Material for the task:
-- ==== Sys2Proof/Machine/RegMap.lean ====
section
/-! DEFINITION. The register map of BAR0: one address function `Reg.X` for each register of the spec's register tables,
one field `Fld.X_F` for each of its fields (R34 to R36 place the pages and the region windows), and the access table that
`REGISTER_WRITE` and the resets consult (R10). The rule that tables a register is named beside it. An index counts modulo the
number of copies; the chain-port registers have one copy more, of region 4, that keeps the pair port's and has no offset in
the table. -/

namespace Sys2Proof.Machine

/-- A bit field of a register: the register's BAR0 offset, the field's lowest bit and its width. -/
structure Field where
  reg : Nat
  lo : Nat
  width : Nat
deriving DecidableEq, Repr

/-- One row of the access table: a register kind, its copies (count and stride, outermost first), its value at reset
(`reset + mul * index`), the bits of each access code of R10 (a bit in none of the masks is RO or RSV), and what resets
it: 0 every device reset, 1 power-on only, 2 a reset of the metering domain only, 3 nothing (fuses and OTP). -/
structure RegRow where
  base : Nat
  dims : List (Nat × Nat)
  reset : Nat
  mul : Nat
  rw : Nat
  rwl : Nat
  w1c : Nat
  w1s : Nat
  rc : Nat
  keep : Nat
deriving DecidableEq, Repr
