/-- The oldest entry of region `n` that satisfies `p` frees, and held requests are granted (R135, R136). -/
def Io.release (s : Io) (n : Nat) (p : OpEntry → Bool) : Io × List Occ :=
  let t := s.opTable n
  if t.used.any p then (s.setOpTable n { t with used := eraseFirst p t.used }).grantAll else (s, [])

/-- `w` holds an entry. -/
def Io.inFlight (s : Io) (w : Waiter) : Bool := s.ops.any (fun t => t.used.any (·.who == w))

/-- A request of `w` is held, or waits for its translation. -/
def Io.held (s : Io) (w : Waiter) : Bool :=
  s.ops.any (fun t => t.held.any (·.acc.who == w)) || s.walks.any (fun k => k.reqs.any (·.who == w))

/-- An operation of `w` has not ended. -/
def Io.busy (s : Io) (w : Waiter) : Bool := s.inFlight w || s.held w

/-- How many entries `w` holds. -/
def Io.usedBy (s : Io) (w : Waiter) : Nat := s.ops.foldl (fun a (t : OpTable) => a + t.count (·.who == w)) 0

/-- The operations of `w` in flight complete, one after another, and with them those that are granted meanwhile (R135). -/
def Io.finishOwn : Nat → Waiter → Io → Io × List Occ
  | 0, _, s => (s, [])
  | k + 1, w, s =>
    match [0, 1, 2, 3].find? (fun n => (s.opTable n).used.any (·.who == w)) with
    | none => (s, [])
    | some n =>
      let (s, o1) := s.release n (·.who == w)
      let (s, o2) := Io.finishOwn k w s
      (s, o1 ++ o2)

/-- The operations of `w` that are in flight, or come to be granted, complete. -/
def Io.completeOwn (s : Io) (w : Waiter) : Io × List Occ :=
  Io.finishOwn (s.ops.foldl (fun a (t : OpTable) => a + t.count (·.who == w) + (t.held.filter (·.acc.who == w)).length) 0) w s

/-- A unit issues the operations of a list in order, with at most `k` in flight at once, and completes them (R135). Those that the
tables hold stay held. -/
def Io.burst (s : Io) (w : Waiter) (k : Nat) (as : List (Nat × Nat × Access)) : Io × List Occ :=
  let (s, o1) := as.foldl (fun (acc : Io × List Occ) a =>
    let (s, o) := if max 1 k ≤ acc.1.usedBy w then acc.1.completeOwn w else (acc.1, [])
    let (s, o') := s.request a.1 a.2.1 a.2.2
    (s, acc.2 ++ o ++ o')) (s, [])
  let (s, o2) := s.completeOwn w
  (s, o1 ++ o2)

/-- The requests of `w` that have not been issued are withdrawn (R138). -/
def Io.withdraw (s : Io) (w : Waiter) : Io :=
  { s with ops := s.ops.map (fun t => { t with held := t.held.filter (·.acc.who != w) }),
           walks := s.walks.map (fun k => { k with reqs := k.reqs.filter (·.who != w) }) }

/-- The region whose table a DRAM operation takes an entry of (R135). -/
def Io.dramRegion (s : Io) (a : Nat) : Nat := match s.dramLoc a with | some l => l.region | none => 0

/-- The class of R134 that a ring class of R111 fixes: CONTROL, COMMIT and EVENT management, AUDIO and CAPTURE
isochronous, BULK shared. -/
def ringTableClass (cls : Nat) : Nat := match cls with | 2 | 3 => 1 | 4 => 3 | _ => 2

/-- One entry written to region `n`'s fault log (R143): address, kind, class, context, requester, layer, write. -/
def Io.logFault (s : Io) (n iova kind cls ctx req : Nat) (layer : Option Nat) (write : Bool) : Io × List Occ :=
  let e := s.getF (Fld.XLT_FAULT_HEAD_NEXT n)
  let wrapped := s.getF (Fld.XLT_FLOG_INFO_KIND n e) ≠ 0
  let s := (s.setReg (Reg.XLT_FLOG_IOVA_LO n e) (BitVec.ofNat 32 iova)).setReg (Reg.XLT_FLOG_IOVA_HI n e) (BitVec.ofNat 32 (iova / 2 ^ 32))
  let s := s.setReg (Reg.XLT_FLOG_INFO n e) (BitVec.ofNat 32 (kind + 2 ^ 4 * cls + 2 ^ 6 * ctx + 2 ^ 14 * req
    + 2 ^ 20 * layer.getD 0 + 2 ^ 26 * flag layer.isSome + 2 ^ 27 * flag write))
  let s := s.setReg (Reg.XLT_FLOG_TICK n e) (BitVec.ofNat 32 s.tick)
  let s := (s.setF (Fld.XLT_FAULT_HEAD_NEXT n) ((e + 1) % 16)).setF (Fld.XLT_FAULT_HEAD_WRAPPED n)
    (if wrapped then 1 else s.getF (Fld.XLT_FAULT_HEAD_WRAPPED n))
  (s, { event := 96, region := some n } :: (if wrapped then [{ event := 102, region := some n }] else []))

/-- A fault counted (R143: every fault, whether logged or not). -/
def Io.countFault (s : Io) : Io := s.bumpF Fld.XLT_FAULT_COUNT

Activity:
Please set down again, word for word, only the lines from the start of the entries through the line with "access table that", both ends included.

Final answer:
-- ==== Sys2Proof/Machine/RegMap.lean ====
section
/-! DEFINITION. The register map of BAR0: one address function `Reg.X` for each register of the spec's register tables,
one field `Fld.X_F` for each of its fields (R34 to R36 place the pages and the region windows), and the access table that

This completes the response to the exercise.